┌─ AVAILABLE DATA

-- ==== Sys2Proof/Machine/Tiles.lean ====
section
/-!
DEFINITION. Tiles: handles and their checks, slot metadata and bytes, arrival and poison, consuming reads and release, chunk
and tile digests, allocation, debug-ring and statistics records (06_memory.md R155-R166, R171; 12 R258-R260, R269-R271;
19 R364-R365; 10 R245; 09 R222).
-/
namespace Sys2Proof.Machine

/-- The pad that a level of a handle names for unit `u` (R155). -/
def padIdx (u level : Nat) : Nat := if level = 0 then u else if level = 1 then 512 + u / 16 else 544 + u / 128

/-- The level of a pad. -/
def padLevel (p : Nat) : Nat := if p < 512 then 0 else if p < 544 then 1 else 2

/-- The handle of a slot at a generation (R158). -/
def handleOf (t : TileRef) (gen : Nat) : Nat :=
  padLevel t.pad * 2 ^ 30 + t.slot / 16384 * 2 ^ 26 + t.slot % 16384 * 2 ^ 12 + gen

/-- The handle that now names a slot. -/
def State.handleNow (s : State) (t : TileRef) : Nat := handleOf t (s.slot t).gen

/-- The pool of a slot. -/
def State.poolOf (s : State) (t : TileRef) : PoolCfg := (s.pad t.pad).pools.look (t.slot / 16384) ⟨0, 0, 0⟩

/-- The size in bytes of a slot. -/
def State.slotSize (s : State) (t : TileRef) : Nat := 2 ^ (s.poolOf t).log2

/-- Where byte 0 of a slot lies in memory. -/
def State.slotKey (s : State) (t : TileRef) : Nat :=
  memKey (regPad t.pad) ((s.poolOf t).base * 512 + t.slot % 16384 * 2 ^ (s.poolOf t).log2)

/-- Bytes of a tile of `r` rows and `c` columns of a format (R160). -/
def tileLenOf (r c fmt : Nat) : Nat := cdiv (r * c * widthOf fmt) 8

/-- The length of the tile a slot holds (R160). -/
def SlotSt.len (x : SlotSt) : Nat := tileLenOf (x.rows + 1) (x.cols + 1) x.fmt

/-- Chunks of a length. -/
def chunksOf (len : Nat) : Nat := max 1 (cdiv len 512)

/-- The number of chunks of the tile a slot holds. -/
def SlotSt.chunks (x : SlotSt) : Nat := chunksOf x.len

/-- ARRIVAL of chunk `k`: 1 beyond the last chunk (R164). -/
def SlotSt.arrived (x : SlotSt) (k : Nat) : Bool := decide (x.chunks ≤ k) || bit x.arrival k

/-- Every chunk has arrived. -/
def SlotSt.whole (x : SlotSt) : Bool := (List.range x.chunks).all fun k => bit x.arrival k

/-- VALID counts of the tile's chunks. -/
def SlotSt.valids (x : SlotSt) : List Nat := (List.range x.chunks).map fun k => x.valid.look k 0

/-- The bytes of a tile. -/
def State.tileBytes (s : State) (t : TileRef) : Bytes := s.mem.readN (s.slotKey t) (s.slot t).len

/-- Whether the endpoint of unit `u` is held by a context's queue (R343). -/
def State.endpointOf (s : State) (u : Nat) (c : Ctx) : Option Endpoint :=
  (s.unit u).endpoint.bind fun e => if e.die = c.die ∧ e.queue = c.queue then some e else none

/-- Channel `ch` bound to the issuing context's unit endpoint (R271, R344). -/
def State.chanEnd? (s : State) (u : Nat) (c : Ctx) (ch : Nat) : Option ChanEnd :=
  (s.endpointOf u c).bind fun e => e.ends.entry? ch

└─
┌─ AVAILABLE DATA

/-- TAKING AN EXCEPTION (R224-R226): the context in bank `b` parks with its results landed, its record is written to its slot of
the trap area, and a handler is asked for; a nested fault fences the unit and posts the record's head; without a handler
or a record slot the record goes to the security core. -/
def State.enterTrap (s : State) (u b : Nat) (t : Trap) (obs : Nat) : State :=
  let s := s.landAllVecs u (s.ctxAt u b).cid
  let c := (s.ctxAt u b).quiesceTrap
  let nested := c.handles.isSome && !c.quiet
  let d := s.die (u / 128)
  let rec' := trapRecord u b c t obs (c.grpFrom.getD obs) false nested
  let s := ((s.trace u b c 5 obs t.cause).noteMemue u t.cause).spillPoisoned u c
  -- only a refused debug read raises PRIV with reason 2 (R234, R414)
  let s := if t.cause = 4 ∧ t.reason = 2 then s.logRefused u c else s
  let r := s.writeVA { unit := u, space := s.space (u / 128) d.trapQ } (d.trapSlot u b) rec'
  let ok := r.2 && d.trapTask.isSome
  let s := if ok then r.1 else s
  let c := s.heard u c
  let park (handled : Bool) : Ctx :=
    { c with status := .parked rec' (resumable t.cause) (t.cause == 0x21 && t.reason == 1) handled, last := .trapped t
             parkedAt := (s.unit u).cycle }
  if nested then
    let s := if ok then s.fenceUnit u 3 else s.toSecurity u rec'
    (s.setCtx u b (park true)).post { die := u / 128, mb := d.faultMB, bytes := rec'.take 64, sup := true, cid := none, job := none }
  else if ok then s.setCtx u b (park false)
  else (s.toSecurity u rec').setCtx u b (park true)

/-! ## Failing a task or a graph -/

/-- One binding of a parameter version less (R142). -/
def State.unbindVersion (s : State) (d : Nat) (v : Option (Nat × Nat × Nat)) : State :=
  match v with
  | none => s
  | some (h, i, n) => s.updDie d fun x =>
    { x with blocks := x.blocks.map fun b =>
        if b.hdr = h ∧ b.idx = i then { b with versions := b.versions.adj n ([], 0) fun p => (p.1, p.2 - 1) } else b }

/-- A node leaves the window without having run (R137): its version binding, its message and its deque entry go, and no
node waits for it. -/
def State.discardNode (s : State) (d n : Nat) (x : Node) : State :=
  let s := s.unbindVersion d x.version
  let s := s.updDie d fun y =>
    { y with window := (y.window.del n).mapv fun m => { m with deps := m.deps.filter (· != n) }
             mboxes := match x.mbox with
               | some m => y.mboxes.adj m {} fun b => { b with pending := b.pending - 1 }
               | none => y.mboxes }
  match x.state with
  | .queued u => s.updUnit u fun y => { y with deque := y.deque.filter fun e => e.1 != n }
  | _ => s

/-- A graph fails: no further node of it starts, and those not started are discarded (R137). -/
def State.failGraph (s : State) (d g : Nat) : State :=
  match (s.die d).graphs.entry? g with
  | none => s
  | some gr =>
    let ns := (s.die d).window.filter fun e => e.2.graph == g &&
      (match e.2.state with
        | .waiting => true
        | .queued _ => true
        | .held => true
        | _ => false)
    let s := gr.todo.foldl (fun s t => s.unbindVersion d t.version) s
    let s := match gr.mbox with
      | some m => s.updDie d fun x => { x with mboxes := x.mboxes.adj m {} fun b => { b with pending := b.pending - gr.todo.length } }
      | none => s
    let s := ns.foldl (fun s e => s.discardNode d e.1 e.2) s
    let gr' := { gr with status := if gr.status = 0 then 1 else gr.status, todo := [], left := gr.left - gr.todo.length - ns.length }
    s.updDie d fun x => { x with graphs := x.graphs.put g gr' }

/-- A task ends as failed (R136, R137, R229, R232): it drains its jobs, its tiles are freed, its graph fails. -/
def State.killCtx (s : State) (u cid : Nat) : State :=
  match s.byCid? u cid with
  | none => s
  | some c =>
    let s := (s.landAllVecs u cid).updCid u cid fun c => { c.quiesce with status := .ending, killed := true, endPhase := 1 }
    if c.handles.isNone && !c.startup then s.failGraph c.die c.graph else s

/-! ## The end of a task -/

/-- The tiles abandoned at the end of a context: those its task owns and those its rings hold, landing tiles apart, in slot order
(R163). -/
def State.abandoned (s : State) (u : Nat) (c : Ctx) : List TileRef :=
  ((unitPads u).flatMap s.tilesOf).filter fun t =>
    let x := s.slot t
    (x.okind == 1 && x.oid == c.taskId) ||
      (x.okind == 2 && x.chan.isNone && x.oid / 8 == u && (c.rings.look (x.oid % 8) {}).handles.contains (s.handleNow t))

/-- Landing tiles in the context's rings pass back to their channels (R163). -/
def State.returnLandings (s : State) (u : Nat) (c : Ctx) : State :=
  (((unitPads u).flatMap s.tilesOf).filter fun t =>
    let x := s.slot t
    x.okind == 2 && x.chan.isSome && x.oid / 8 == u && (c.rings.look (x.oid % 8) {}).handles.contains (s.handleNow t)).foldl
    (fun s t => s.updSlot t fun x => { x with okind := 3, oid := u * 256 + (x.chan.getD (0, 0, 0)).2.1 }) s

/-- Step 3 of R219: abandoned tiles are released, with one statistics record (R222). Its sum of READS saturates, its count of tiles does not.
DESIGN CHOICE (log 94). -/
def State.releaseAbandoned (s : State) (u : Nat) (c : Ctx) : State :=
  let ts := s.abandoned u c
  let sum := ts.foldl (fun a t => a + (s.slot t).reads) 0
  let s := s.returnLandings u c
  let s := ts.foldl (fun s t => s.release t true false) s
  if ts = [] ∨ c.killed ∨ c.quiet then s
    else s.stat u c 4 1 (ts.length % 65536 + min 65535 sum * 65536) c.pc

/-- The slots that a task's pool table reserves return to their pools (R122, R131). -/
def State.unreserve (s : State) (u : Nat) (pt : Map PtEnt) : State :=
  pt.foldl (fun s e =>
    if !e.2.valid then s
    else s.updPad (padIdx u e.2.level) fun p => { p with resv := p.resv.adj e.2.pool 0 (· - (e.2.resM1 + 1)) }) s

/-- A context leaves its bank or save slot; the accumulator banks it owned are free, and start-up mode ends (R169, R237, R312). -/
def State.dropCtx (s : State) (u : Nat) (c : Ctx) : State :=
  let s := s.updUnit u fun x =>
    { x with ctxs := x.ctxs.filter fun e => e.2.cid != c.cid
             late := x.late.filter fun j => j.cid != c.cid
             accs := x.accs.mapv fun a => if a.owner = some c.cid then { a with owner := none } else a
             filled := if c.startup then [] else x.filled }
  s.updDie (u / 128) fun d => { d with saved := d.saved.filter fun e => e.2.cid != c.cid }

└─

Beginning with the line that has "-- ==== Sys2Proof/Machine/Tiles.lean" and ending with the line that has "slot holds. -/", set down the lines above exactly and include no others.

-- ==== Sys2Proof/Machine/Tiles.lean ====
section
/-!
DEFINITION. Tiles: handles and their checks, slot metadata and bytes, arrival and poison, consuming reads and release, chunk
and tile digests, allocation, debug-ring and statistics records (06_memory.md R155-R166, R171; 12 R258-R260, R269-R271;
19 R364-R365; 10 R245; 09 R222).
-/
namespace Sys2Proof.Machine

/-- The pad that a level of a handle names for unit `u` (R155). -/
def padIdx (u level : Nat) : Nat := if level = 0 then u else if level = 1 then 512 + u / 16 else 544 + u / 128

/-- The level of a pad. -/
def padLevel (p : Nat) : Nat := if p < 512 then 0 else if p < 544 then 1 else 2

/-- The handle of a slot at a generation (R158). -/
def handleOf (t : TileRef) (gen : Nat) : Nat :=
  padLevel t.pad * 2 ^ 30 + t.slot / 16384 * 2 ^ 26 + t.slot % 16384 * 2 ^ 12 + gen

/-- The handle that now names a slot. -/
def State.handleNow (s : State) (t : TileRef) : Nat := handleOf t (s.slot t).gen

/-- The pool of a slot. -/
def State.poolOf (s : State) (t : TileRef) : PoolCfg := (s.pad t.pad).pools.look (t.slot / 16384) ⟨0, 0, 0⟩

/-- The size in bytes of a slot. -/
def State.slotSize (s : State) (t : TileRef) : Nat := 2 ^ (s.poolOf t).log2

/-- Where byte 0 of a slot lies in memory. -/
def State.slotKey (s : State) (t : TileRef) : Nat :=
  memKey (regPad t.pad) ((s.poolOf t).base * 512 + t.slot % 16384 * 2 ^ (s.poolOf t).log2)

/-- Bytes of a tile of `r` rows and `c` columns of a format (R160). -/
def tileLenOf (r c fmt : Nat) : Nat := cdiv (r * c * widthOf fmt) 8

/-- The length of the tile a slot holds (R160). -/
def SlotSt.len (x : SlotSt) : Nat := tileLenOf (x.rows + 1) (x.cols + 1) x.fmt

/-- Chunks of a length. -/
def chunksOf (len : Nat) : Nat := max 1 (cdiv len 512)

/-- The number of chunks of the tile a slot holds. -/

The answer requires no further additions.